On the group’s expansion plan, the Federal Government approved a grant of RM1.03 bln for the expansion of Sapangar Bay Container Port (SBCP) that could boost the capacity from 0.5 mln to 1.25 mln TEUs by 2020. In the meantime, Suria has allocated approximately RM610.5 mln as CAPEX for 2018 (inclusive of the acquisition of 28.9 ac. land for approximately RM350.0 mln).
For the property development segment, the construction of One Jesselton Waterfront project, undertaken via a joint venture with Gabungan AQRS Bhd, is expected to commence in 2H2018 and to be completed by end-2021. In the meantime, work on the first phase of Jesselton Quay project on a joint venture with SBC Corporation Bhd had commenced in December 2016. Moving forward, we expect billings from the aforementioned project to gain pace from end-2018 onwards as construction work accelerates.

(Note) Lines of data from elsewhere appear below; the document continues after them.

-- ==== Sys2Proof/Machine/Operands.lean ====
section
/-! DEFINITION. The fields that the block extracts from a register value or a written value (30_encoding.md R65, R66, R71,
R73): by shift and mask, all unsigned. -/

namespace Sys2Proof.Machine

/-- The prescaler exponent, `(value >> 24) & 0xff` (R73). -/
def prescaler (ctrl : Word) : Nat := ((ctrl >>> 24) &&& 0xFF).toNat

/-- `MODE` is count-up, `value[1:0] = 0`; 1, 2 and 3 are not (R73, D10). -/
def countUp (ctrl : Word) : Bool := ctrl &&& 0x3 == 0

/-- `OSMEN`, bit 4 of `CTRL` (R65). -/
def oneShot (ctrl : Word) : Bool := ctrl.getLsbD 4

/-- `START`, bit 0 of a `CMD` write (R66). -/
def startPulse (value : Word) : Bool := value.getLsbD 0

/-- `STOP`, bit 1 of a `CMD` write (R66). -/
def stopPulse (value : Word) : Bool := value.getLsbD 1

/-- The byte a `TXDATA` write sends, `value[7:0]` (R71). -/
def txByte (value : Word) : Byte := value.setWidth 8

/-- `zext_32` of a byte (00_scope.md section 5). -/
def zext32 (byte : Byte) : Word := byte.setWidth 32

end Sys2Proof.Machine
end

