-- ==== Sys2Proof/Laws/Decode.lean ====
section
/-! SUPPORT. The fields of a packed record are the fields that were packed (log entry 4). -/

namespace Sys2Proof

variable (selector unit offset operand : Nat) (hs : selector < 2 ^ 8) (hu : unit < 2 ^ 24) (ho : offset < 2 ^ 32)

include hs hu ho

omit hu in
theorem recordSelector_packRecord : recordSelector (packRecord selector unit offset operand) = selector := by
  simp only [recordSelector, packRecord]; omega

theorem recordUnit_packRecord : recordUnit (packRecord selector unit offset operand) = unit := by
  simp only [recordUnit, packRecord]; omega

theorem recordOperand_packRecord : recordOperand (packRecord selector unit offset operand) = operand := by
  simp only [recordOperand, packRecord]; omega

omit hs hu in
theorem recordOffset_packRecord : recordOffset (packRecord selector unit offset operand) = offset := by
  simp only [recordOffset, packRecord]; omega

end Sys2Proof
end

We also note that Suria is still in the midst of negotiation with MMC Corporation Bhd to sell a minority stake in Sabah Port. In the meantime, Suria is also planning to raise between RM300.0 mln-RM350.0 mln in a corporate exercise involving a rights share issue. Proceeds from the deal will be utilise to fund acquisition of 11.7 ha. of land from the Sabah state government. The land will be used for the development of an international cruise terminal and related realty projects in Kota Kinabalu. We expect the aforementioned cash call to be completed in 2H2018.

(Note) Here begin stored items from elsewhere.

/-- Settles O26: a plain read is `exec_plain_read` twice, the second time after its own answer. -/
theorem onlyRxdataxReadHasASideEffect : Obligations.OnlyRxdataxReadHasASideEffect := by
  intro s hs
  refine ⟨fun t o T hT i hi => ?plain, _, rfl, s.uart.release_hasData, s.uart.release_update_flag⟩
  obtain ⟨v, hread⟩ := exec_plain_read hs hT hi
  exact ⟨v, hread s.response, hread (.word v)⟩

/-! ### Writes -/

/-- A Timer transition replaces its unit by what `change` gives, and answers nothing. -/
theorem updateTimer_eq {t : Nat} {change : Timer → Timer} {s : State} {T T' : Timer} (hT : s.timers[t]? = some T)
    (h : change T = T') :
    updateTimer t change s = .next { s with timers := s.timers.set t T', response := .nothing } :=
  h ▸ updateTimer_of t change s T hT

/-- Settles O27, by the rate in the spec's arithmetic. -/
theorem controlWriteStoresAndSetsTheRate : Obligations.ControlWriteStoresAndSetsTheRate := by
  intro t v s T hT
  exact updateTimer_eq hT (by rw [rateOf_eq])

/-- Settles O28: the cell is replaced, and the line is the OR of the bits it then enables. -/
theorem enableAndTopWritesStoreTheValue : Obligations.EnableAndTopWritesStoreTheValue := by
  intro t v s T hT
  exact ⟨updateTimer_eq hT rfl, updateTimer_eq hT rfl, lineLevel_iff T.iflag v⟩

/-- Settles O30, by what start and stop leave. -/
theorem commandWriteStartsAndStops : Obligations.CommandWriteStartsAndStops := by
  intro t v s T hT
  exact updateTimer_eq hT (T.command_eq (startPulse v) (stopPulse v) s.config.vtu s.now)

/-- Settles O31: the flags are the OR, bit by bit. -/
theorem timerFlagSetWriteOrsTheFlags : Obligations.TimerFlagSetWriteOrsTheFlags := by
  intro t v s T hT
  refine ⟨setBits T.iflag v, updateTimer_eq hT rfl, fun k _ => getLsbD_setBits T.iflag v k, ?_⟩
  simp only [Timer.irq, lineLevel_iff, getLsbD_setBits, Bool.or_eq_true]

/-- R99: an `IFC` write clears the flags named and re-arms periodic mode. -/
theorem execTwrIfc_of {t : Nat} {s : State} {T : Timer} (hT : s.timers[t]? = some T) (v : Word) :
    execTwrIfc t v s = .next { s with
      timers := s.timers.set t { T with
        iflag := clearBits T.iflag v,
        deadline := if T.ctrl.getLsbD 4 then T.deadline else some (s.now + T.top.toNat * s.config.vtu / T.rate) },
      response := .nothing } :=
  updateTimer_eq hT (Timer.rearm_eq { T with iflag := clearBits T.iflag v } s.config.vtu s.now)

/-- Settles O32, by what the write leaves, bit by bit. -/
theorem timerFlagClearWriteClearsAndRearms : Obligations.TimerFlagClearWriteClearsAndRearms := by
  intro t v s T hT
  exact ⟨clearBits T.iflag v, execTwrIfc_of hT v, fun k _ => getLsbD_clearBits T.iflag v k⟩

/-- R94: in periodic mode the stored count is no part of the expiry. -/
theorem expiryTicks_cnt_of_periodic {T : Timer} (h : T.ctrl.getLsbD 4 = false) (v : Word) :
    expiryTicks { T with cnt := v } = expiryTicks T := by
  simp only [expiryTicks, h, Bool.false_eq_true, if_false]

/-- R94: in one-shot mode the stored count is the base of the expiry. -/
theorem expiryTicks_cnt_of_oneShot {T : Timer} (h : T.ctrl.getLsbD 4 = true) (v : Word) :
    expiryTicks { T with cnt := v } = if T.ctrl.toNat % 4 = 0 then 4294967295 - v.toNat else v.toNat := by
  simp only [expiryTicks, h, if_true]

/-- Settles O29: the write replaces one cell, which only the expiry of a one-shot start reads. -/
theorem countWriteStoresOnlyTheOneShotBase : Obligations.CountWriteStoresOnlyTheOneShotBase := by
  intro t v s T hT
  have hwrite : exec (.twrCnt t v) s =
      .next { s with timers := s.timers.set t { T with cnt := v }, response := .nothing } := updateTimer_eq hT rfl
  refine ⟨hwrite, fun s₁ e => ⟨fun s₂ e₂ => ?read, fun time s₂ e₂ => ?advance, fun hmode w s₂ s₃ e₂ e₃ => ?periodic,
    fun hmode time s₂ s₃ e₂ e₃ => ?oneShot⟩⟩
  case read =>
    cases (execTrdCnt_of hT).symm.trans e₂
    exact execTrdCnt_after_twrCnt hT e
  case advance =>
    obtain ⟨-, -, rfl⟩ := (execEnvAdvance_eq_next _ _ _).mp e₂
    rfl
  case periodic =>
    have hT₁ : s₁.timers[t]? = some { T with cnt := v } := exec_own_unit rfl hT e
    cases hwrite.symm.trans e
    rw [exec_own_unit rfl hT e₂, exec_own_unit rfl hT₁ e₃, Timer.after_twrCmd, Timer.after_twrCmd,
      expiryTicks_cnt_of_periodic hmode]
    rfl
  case oneShot =>
    have hT₁ : s₁.timers[t]? = some { T with cnt := v } := exec_own_unit rfl hT e
    have hconfig := exec_config e
    obtain ⟨-, -, rfl⟩ := (execEnvAdvance_eq_next _ _ _).mp e₂
    have hT₂ : ({ s₁ with now := time, response := .nothing } : State).timers[t]? = some { T with cnt := v } := hT₁
    rw [exec_own_unit rfl hT₂ e₃, Timer.after_twrCmd, expiryTicks_cnt_of_oneShot hmode, ← hconfig]
    rfl

/-! ### Events -/

/-- Settles O35, by what the callback leaves of a unit that is due. -/
theorem deadlineCallbackSetsTheModeFlag : Obligations.DeadlineCallbackSetsTheModeFlag := by
  intro t d s T hT hd hle
  refine (execTevFire_eq_next t s _).mpr ⟨T, d, hT, hd, hle, ?_⟩
  rw [Timer.expire_eq]
  rfl

/-- Settles O36, by the condition of the advance. -/
theorem advanceMovesOnlyVirtualTime : Obligations.AdvanceMovesOnlyVirtualTime := by
  intro time s hle hadmits
  exact (execEnvAdvance_eq_next time s _).mpr ⟨hle, hadmits, rfl⟩

/-- Settles O41: the cells are cleared, so nothing is enabled, and the rate is the clock where the clock is legal. -/
theorem timerResetClearsTheUnit : Obligations.TimerResetClearsTheUnit := by
  intro t s T hT
  refine ⟨updateTimer_eq hT (by rw [Timer.resetUnit, rateOf_zero]), fun s' e => ?_⟩
  rw [exec_own_unit rfl hT e]
  refine ⟨congrArg some (lineLevel_zero 0), fun hs => congrArg some ?_⟩
  show rateOf T.baseClock 0 = T.baseClock
  rw [rateOf_zero, max_eq_right (hs.timers T (List.mem_of_getElem? hT)).clock_pos]

/-! ### Repeating an operation -/

/-- A Timer transition whose change is idempotent leaves, repeated, the state it left. -/
theorem updateTimer_repeat {t : Nat} {change : Timer → Timer} {s s' : State} (e : updateTimer t change s = .next s')
    (h : ∀ T, change (change T) = change T) : updateTimer t change s' = .next s' := by
  obtain ⟨T, hT, rfl⟩ := (updateTimer_eq_next _ _ _ _).mp e
  have hT' : ((s.setTimer t (change T)).respond .nothing).timers[t]? = some (change T) := getElem?_set_unit _ t T _ hT
  rw [updateTimer_of t change _ _ hT', h T, State.setTimer_self _ t _ hT']
  rfl

/-- A UART transition whose change, updated, is idempotent leaves, repeated, the state it left. -/
theorem updateUart_repeat {change : Uart → Uart} {s s' : State} (e : updateUart change s = .next s')
    (h : ∀ U, (change (change U).update).update = (change U).update) : updateUart change s' = .next s' := by
  cases e
  rw [updateUart, State.respond_uart, State.setUart_uart, h]
  rfl

/-- The update step makes equal what differs in the derived flag alone. -/
theorem Uart.update_congr {U V : Uart} (hstatus : U.status = V.status) (hrxdatax : U.rxdatax = V.rxdatax) (hien : U.ien = V.ien)
    (hiflag : ∀ k, k ≠ 2 → U.iflag.getLsbD k = V.iflag.getLsbD k) : U.update = V.update := by
  have h : U.update.iflag = V.update.iflag := by
    apply BitVec.eq_of_getLsbD_eq
    intro k _
    rw [Uart.getLsbD_update, Uart.getLsbD_update, hstatus]
    split
    · rfl
    · next hk => exact hiflag k hk
  rw [Uart.mk.injEq]
  exact ⟨hstatus, hrxdatax, h, hien⟩

/-- Settles O34: each write stores what it stores again, and setting or clearing a bit twice is doing it once. -/
theorem storingWritesAreIdempotent : Obligations.StoringWritesAreIdempotent := by
  intro t v s s' i hi e
  simp only [List.mem_cons, List.not_mem_nil, or_false] at hi
  obtain rfl | rfl | rfl | rfl | rfl | rfl | rfl | rfl := hi
  case inl | inr.inl | inr.inr.inl | inr.inr.inr.inl => exact updateTimer_repeat e fun _ => rfl
  · exact updateTimer_repeat e fun T => by simp only [setBits, BitVec.or_assoc, BitVec.or_self]
  · refine updateUart_repeat (change := fun U => { U with ien := v }) e fun U =>
      Uart.update_congr rfl rfl rfl fun k hk => ?_
    exact Uart.getLsbD_update_of_ne _ hk
  · refine updateUart_repeat (change := fun U => { U with iflag := setBits U.iflag v }) e fun U =>
      Uart.update_congr rfl rfl rfl fun k hk => ?_
    simp only [getLsbD_setBits, Uart.getLsbD_update_of_ne _ hk, Bool.or_assoc, Bool.or_self]
  · refine updateUart_repeat (change := fun U => { U with iflag := clearBits U.iflag v }) e fun U =>
      Uart.update_congr rfl rfl rfl fun k hk => ?_
    simp only [getLsbD_clearBits, Uart.getLsbD_update_of_ne _ hk, Bool.and_assoc, Bool.and_self]

/-- Settles O42: what reset leaves does not depend on the cells it found. -/
theorem resetIsIdempotent : Obligations.ResetIsIdempotent := by
  refine ⟨fun t s s' e => updateTimer_repeat e fun _ => rfl, fun s s' e => updateUart_repeat e fun U => ?_⟩
  rw [Uart.zeroed_update, Uart.zeroed_update]

end Sys2Proof.Machine
end

section
/-! PROOFS. A Timer unit over several operations (42_timer_events.md sections 2 and 3, 95_test_vectors.md S2 and S4). -/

As the reported earnings came within our expectations, we leave our earnings forecast unchanged and we maintain our BUY recommendation on Suria with an unchanged target price of RM2.30.
We value Suria through a sum-of-parts (SOP) approach as we valued both its port operations and property development segments on a discounted cash flow approach (key assumptions include a WACC of 8.5%, terminal growth rate of 1.5%) to reflect its ability to generate recurring revenues and steady earnings growth over the longer term. Meanwhile, we ascribe a 10.0x target PER to both its logistics and bunkering contract as well as engineering and ferry terminal operations businesses, based on their potential earnings contribution in 2018.

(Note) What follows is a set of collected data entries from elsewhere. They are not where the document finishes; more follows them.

-- ==== Sys2Proof/Word.lean ====
section
/-! DEFINITION. Word: the widths of 10_state.md. Every register and memory value is an unsigned integer of its stated
width (00_scope.md R8); `BitVec` addition and subtraction are the spec's `trunc_8` and `trunc_16` arithmetic. -/

namespace Sys2Proof

/-- An 8-bit value: a general register, a byte of memory, a timer (10_state.md R20, R25, R31). -/
abbrev Byte := BitVec 8

/-- A 16-bit value: `I`, `PC`, a return address, an instruction word (R22, R23, R24; 30_encoding.md R80). -/
abbrev Word := BitVec 16

/-- The index of a general register, 0..15 (R20); `VF` is index 15 (R21). -/
abbrev Reg := Fin 16

end Sys2Proof
end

Risks to our recommendation include dependency and sensitivity to prices of commodity products (mainly crude oil and crude palm oil). The port operation business requires a number of approvals, licenses, registrations and permits from various regulatory authorities. Port operations are highly regulated by the State and Sabah Ports Authority (SPA) and any changes in regulations could affect its prospects. Weaker-than-expected property sales could see delays in payments from its jointventure partners on the property development segment. Any delay in project completion from the expected timeline completion will also tighten cash flow projections and thus reducing our DCF valuations.